━━━ Data shown

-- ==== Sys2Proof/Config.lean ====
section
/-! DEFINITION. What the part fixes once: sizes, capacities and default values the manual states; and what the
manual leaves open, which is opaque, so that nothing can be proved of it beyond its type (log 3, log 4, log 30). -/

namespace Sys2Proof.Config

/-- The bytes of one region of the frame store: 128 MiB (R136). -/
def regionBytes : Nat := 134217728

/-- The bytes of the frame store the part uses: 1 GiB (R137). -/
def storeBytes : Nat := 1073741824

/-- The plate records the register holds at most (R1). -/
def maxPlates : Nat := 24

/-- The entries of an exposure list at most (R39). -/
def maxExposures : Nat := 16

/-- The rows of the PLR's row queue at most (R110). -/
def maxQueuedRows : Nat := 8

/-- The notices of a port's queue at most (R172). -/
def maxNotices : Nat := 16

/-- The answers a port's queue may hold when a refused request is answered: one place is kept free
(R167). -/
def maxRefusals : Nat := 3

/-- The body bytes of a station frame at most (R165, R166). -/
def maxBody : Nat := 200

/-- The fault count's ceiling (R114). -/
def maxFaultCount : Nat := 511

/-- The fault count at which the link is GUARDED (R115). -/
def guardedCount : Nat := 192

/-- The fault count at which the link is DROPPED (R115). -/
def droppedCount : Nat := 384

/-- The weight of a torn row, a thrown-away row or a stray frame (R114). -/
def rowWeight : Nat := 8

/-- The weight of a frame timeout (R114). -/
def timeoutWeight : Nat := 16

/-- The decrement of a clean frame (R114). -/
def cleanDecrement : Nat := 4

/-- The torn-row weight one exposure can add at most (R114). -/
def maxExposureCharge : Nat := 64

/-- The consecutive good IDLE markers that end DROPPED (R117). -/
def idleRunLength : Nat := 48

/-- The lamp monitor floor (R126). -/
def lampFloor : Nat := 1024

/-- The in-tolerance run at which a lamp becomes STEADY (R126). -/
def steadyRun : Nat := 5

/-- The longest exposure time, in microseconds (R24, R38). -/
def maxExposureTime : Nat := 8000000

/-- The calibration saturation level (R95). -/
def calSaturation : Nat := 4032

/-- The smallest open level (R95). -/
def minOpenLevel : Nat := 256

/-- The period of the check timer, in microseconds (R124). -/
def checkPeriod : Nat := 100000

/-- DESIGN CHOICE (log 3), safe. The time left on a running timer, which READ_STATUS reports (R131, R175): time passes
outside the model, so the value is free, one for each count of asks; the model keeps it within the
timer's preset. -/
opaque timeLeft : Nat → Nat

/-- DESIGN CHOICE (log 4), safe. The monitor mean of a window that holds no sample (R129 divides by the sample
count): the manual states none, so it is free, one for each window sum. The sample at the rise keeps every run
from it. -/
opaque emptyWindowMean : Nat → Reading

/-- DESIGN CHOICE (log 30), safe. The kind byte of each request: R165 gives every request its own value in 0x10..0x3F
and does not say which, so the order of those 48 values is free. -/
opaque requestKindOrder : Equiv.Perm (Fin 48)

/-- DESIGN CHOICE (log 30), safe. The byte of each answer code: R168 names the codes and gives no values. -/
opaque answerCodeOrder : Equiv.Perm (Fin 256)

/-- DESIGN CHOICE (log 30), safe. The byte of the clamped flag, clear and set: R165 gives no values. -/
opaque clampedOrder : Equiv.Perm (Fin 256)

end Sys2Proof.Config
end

━━━━━━
━━━ Data shown

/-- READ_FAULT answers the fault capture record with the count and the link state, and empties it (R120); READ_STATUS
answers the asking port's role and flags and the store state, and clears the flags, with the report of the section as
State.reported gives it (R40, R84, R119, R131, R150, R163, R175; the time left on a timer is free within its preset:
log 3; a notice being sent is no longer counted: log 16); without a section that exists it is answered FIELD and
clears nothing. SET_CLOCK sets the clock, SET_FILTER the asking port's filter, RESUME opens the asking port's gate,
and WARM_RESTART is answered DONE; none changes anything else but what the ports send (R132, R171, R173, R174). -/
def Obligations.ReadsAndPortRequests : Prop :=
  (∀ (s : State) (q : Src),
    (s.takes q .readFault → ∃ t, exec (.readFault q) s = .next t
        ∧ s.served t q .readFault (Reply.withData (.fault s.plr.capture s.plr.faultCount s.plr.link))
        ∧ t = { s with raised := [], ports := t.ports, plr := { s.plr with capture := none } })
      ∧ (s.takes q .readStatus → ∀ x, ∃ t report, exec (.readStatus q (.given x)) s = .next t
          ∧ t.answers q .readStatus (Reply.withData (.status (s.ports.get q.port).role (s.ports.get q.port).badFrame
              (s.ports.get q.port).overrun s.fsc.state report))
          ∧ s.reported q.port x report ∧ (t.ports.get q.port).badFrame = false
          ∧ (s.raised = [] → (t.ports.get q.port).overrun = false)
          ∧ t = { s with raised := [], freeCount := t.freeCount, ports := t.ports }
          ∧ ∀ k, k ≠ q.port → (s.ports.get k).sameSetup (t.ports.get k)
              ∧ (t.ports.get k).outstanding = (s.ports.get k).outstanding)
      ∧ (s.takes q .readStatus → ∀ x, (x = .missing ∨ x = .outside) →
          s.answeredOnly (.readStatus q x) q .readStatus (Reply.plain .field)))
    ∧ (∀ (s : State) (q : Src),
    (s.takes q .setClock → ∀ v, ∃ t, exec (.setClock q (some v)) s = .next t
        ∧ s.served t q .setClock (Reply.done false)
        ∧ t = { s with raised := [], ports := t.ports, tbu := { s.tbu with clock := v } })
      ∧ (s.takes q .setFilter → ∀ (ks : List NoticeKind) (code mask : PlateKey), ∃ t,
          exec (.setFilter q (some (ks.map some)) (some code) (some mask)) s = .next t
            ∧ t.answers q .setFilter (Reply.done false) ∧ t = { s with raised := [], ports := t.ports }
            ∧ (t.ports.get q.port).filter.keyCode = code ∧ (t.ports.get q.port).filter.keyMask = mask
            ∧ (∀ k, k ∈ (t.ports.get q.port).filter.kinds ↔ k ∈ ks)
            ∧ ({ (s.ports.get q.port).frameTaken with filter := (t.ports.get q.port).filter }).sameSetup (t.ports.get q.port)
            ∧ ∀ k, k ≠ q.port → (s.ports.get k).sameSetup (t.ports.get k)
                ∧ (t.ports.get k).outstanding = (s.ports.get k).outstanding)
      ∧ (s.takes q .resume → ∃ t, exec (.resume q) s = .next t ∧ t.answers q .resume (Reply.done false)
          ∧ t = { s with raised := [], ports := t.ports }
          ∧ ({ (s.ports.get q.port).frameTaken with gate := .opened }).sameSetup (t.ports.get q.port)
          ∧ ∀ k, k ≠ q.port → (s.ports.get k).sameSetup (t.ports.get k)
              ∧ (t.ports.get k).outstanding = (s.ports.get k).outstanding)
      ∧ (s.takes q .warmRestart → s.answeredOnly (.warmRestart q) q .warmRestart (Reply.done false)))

━━━━━━
━━━ Data shown

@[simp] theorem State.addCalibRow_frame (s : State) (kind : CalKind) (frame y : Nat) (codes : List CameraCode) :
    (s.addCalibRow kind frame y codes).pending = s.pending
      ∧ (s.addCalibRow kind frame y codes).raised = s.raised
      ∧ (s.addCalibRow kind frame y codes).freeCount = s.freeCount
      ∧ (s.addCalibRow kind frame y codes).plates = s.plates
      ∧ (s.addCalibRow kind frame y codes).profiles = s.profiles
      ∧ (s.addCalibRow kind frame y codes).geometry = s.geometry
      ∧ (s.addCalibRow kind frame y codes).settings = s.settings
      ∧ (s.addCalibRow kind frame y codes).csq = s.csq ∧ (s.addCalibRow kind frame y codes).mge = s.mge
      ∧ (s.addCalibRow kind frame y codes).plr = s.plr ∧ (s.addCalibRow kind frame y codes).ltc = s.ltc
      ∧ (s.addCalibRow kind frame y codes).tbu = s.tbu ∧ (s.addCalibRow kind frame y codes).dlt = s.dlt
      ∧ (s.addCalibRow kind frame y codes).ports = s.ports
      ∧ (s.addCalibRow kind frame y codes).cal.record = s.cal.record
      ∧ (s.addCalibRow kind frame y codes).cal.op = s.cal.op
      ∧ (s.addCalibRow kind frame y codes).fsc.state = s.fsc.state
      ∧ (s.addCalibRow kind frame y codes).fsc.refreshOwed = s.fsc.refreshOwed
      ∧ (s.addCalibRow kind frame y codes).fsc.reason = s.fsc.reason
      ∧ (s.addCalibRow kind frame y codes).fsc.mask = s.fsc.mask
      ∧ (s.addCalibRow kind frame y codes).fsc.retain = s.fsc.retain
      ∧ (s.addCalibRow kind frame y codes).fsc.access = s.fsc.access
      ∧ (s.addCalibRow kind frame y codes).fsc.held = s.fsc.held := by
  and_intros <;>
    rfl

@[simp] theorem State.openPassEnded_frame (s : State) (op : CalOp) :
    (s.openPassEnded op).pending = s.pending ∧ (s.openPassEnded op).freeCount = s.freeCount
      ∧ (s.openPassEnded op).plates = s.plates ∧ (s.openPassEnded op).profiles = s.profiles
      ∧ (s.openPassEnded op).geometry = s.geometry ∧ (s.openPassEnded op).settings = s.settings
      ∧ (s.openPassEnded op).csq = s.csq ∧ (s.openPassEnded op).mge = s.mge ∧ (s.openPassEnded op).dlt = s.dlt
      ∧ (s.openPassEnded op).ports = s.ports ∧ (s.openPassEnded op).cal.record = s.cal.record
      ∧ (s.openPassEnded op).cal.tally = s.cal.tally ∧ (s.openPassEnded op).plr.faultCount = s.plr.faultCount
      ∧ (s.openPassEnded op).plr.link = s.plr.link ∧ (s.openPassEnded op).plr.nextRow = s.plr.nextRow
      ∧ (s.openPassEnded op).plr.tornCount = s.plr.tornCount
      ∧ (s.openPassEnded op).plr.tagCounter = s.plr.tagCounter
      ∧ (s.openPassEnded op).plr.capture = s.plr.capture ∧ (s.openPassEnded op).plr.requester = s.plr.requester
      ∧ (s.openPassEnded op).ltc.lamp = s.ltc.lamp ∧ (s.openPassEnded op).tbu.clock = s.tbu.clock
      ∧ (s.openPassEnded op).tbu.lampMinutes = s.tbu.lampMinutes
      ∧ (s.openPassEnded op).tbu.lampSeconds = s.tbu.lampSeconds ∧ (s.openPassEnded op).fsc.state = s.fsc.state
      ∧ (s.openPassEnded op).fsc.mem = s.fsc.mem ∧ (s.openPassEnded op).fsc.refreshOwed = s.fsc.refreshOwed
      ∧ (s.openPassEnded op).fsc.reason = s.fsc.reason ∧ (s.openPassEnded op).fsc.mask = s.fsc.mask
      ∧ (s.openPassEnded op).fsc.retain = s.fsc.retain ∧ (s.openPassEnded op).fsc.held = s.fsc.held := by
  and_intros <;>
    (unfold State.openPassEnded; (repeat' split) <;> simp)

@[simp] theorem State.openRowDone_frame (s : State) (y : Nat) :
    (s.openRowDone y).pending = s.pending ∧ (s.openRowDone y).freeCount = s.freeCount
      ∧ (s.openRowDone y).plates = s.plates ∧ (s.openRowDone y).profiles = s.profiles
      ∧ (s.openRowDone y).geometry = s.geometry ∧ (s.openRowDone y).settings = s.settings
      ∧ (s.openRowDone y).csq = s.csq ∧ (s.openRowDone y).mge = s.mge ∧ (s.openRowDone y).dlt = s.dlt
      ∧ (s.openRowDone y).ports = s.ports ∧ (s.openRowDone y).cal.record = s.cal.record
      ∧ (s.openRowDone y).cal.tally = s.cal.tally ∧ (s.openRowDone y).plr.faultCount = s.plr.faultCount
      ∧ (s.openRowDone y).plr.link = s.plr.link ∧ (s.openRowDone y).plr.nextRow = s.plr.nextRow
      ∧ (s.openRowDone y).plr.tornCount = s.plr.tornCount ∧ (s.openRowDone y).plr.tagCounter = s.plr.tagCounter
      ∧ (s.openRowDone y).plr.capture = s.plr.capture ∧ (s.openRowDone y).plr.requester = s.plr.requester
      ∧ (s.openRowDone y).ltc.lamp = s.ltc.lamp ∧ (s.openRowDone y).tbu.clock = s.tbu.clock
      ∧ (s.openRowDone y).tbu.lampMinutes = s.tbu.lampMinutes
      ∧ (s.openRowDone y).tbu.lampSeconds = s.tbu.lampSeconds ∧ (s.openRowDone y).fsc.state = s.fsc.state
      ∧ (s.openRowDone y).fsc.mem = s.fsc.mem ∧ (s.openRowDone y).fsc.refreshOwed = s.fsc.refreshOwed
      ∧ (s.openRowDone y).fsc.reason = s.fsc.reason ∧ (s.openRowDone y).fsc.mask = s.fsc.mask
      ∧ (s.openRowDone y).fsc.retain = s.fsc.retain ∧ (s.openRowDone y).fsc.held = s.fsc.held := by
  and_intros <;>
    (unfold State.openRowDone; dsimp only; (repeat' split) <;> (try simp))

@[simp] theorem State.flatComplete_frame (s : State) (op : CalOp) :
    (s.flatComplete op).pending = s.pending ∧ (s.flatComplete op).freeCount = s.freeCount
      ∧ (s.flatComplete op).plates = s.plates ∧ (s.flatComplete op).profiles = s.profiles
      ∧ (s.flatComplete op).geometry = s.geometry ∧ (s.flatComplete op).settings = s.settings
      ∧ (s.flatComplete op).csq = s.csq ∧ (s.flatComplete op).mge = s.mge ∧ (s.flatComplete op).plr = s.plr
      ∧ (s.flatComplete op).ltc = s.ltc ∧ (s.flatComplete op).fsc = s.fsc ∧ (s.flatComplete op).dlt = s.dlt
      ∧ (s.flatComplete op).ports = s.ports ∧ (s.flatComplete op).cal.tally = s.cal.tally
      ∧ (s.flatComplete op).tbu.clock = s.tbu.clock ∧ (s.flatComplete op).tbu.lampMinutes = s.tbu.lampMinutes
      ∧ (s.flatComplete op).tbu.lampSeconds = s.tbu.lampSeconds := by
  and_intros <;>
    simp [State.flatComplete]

━━━━━━

◆ How to complete this task ◆
Look above for the line with "(s.takes q .readFault"; retype exactly that line, every line after it up to the line with "t.answers q .setFilter", and that line too, nothing else.

◆ Your solution ◆
    (s.takes q .readFault → ∃ t, exec (.readFault q) s = .next t
        ∧ s.served t q .readFault (Reply.withData (.fault s.plr.capture s.plr.faultCount s.plr.link))
        ∧ t = { s with raised := [], ports := t.ports, plr := { s.plr with capture := none } })
      ∧ (s.takes q .readStatus → ∀ x, ∃ t report, exec (.readStatus q (.given x)) s = .next t
          ∧ t.answers q .readStatus (Reply.withData (.status (s.ports.get q.port).role (s.ports.get q.port).badFrame
              (s.ports.get q.port).overrun s.fsc.state report))
          ∧ s.reported q.port x report ∧ (t.ports.get q.port).badFrame = false
          ∧ (s.raised = [] → (t.ports.get q.port).overrun = false)
          ∧ t = { s with raised := [], freeCount := t.freeCount, ports := t.ports }
          ∧ ∀ k, k ≠ q.port → (s.ports.get k).sameSetup (t.ports.get k)
              ∧ (t.ports.get k).outstanding = (s.ports.get k).outstanding)
      ∧ (s.takes q .readStatus → ∀ x, (x = .missing ∨ x = .outside) →
          s.answeredOnly (.readStatus q x) q .readStatus (Reply.plain .field)))
    ∧ (∀ (s : State) (q : Src),
    (s.takes q .setClock → ∀ v, ∃ t, exec (.setClock q (some v)) s = .next t
        ∧ s.served t q .setClock (Reply.done false)
        ∧ t = { s with raised := [], ports := t.ports, tbu := { s.tbu with clock := v } })
      ∧ (s.takes q .setFilter → ∀ (ks : List NoticeKind) (code mask : PlateKey), ∃ t,
          exec (.setFilter q (some (ks.map some)) (some code) (some mask)) s = .next t
            ∧ t.answers q .setFilter (Reply.done false) ∧ t = { s with raised := [], ports := t.ports }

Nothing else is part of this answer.